Institute of Statistical Science, Academia Sinica, Taiwan.
Biometrics. 2019 Mar;75(1):245-255. doi: 10.1111/biom.12926. Epub 2018 Jul 27.
Sufficient dimension reduction (SDR) continues to be an active field of research. When estimating the central subspace (CS), inverse regression based SDR methods involve solving a generalized eigenvalue problem, which can be problematic under the large-p-small-n situation. In recent years, new techniques have emerged in numerical linear algebra, called randomized algorithms or random sketching, for high-dimensional and large scale problems. To overcome the large-p-small-n SDR problem, we combine the idea of statistical inference with random sketching to propose a new SDR method, called integrated random-partition SDR (iRP-SDR). Our method consists of the following three steps: (i) Randomly partition the covariates into subsets to construct an envelope subspace with low dimension. (ii) Obtain a sketch of the CS by applying a conventional SDR method within the constructed envelope subspace. (iii) Repeat the above two steps many times and integrate these multiple sketches to form the final estimate of the CS. After describing the details of these steps, the asymptotic properties of iRP-SDR are established. Unlike existing methods, iRP-SDR does not involve the determination of the structural dimension until the last stage, which makes it more adaptive to a high-dimensional setting. The advantageous performance of iRP-SDR is demonstrated via simulation studies and a practical example analyzing EEG data.

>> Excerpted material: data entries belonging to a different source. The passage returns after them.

-- ==== Sys2Proof/Syntax.lean ====
section
/-! DEFINITION. The commands of the block, one constructor per row of spec/opcode_table.json, and
the reasons a word spells none (30_encoding.md R59, R60). -/

namespace Sys2Proof

/-- A decoded command. Operands that do not fit in the word are read from the command latch when the
command executes (30_encoding.md R57, R58), so only the field `KS` stands here. -/
inductive Instr where
  /-- `CONFIGURE`, opcode 0x01; `ks` is the unsigned 2-bit field `KS`, 0..3 (R58). -/
  | configure (ks : Nat)
  /-- `SET_GEOMETRY`, opcode 0x02. -/
  | setGeometry
  /-- `PROCESS_FRAME`, opcode 0x03. -/
  | processFrame
  deriving DecidableEq, Repr

/-- Why a word decodes as `ILLEGAL` (30_encoding.md R60). All three complete with result 0x01. -/
inductive Illegal where
  /-- The opcode is 0x00 or one of 0x04..0xFF. -/
  | reservedOpcode
  /-- A bit of `RSV`, bits 31:10, is set under opcode 0x01, 0x02 or 0x03. -/
  | reservedBits
  /-- `KS` is not 0 under opcode 0x02 or 0x03. -/
  | kernelSizeField
  deriving DecidableEq, Repr

end Sys2Proof
end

充分降维(SDR)仍然是一个活跃的研究领域。在估计中心子空间(CS)时,基于逆回归的SDR方法涉及求解一个广义特征值问题,在高维小样本情况下这可能会出现问题。近年来,数值线性代数中出现了一些新技术,称为随机算法或随机抽样,用于解决高维和大规模问题。为了克服高维小样本SDR问题,我们将统计推断的思想与随机抽样相结合,提出了一种新的SDR方法,称为集成随机划分SDR(iRP-SDR)。我们的方法包括以下三个步骤:(i)将协变量随机划分为子集,以构建一个低维的包络子空间。(ii)在构建的包络子空间内应用传统的SDR方法获得CS的一个抽样。(iii)多次重复上述两个步骤,并整合这些多个抽样以形成CS的最终估计。在描述了这些步骤的细节之后,建立了iRP-SDR的渐近性质。与现有方法不同,iRP-SDR直到最后阶段才涉及结构维度的确定,这使得它更适应高维设置。通过模拟研究和一个分析脑电图数据的实际例子证明了iRP-SDR的优越性能。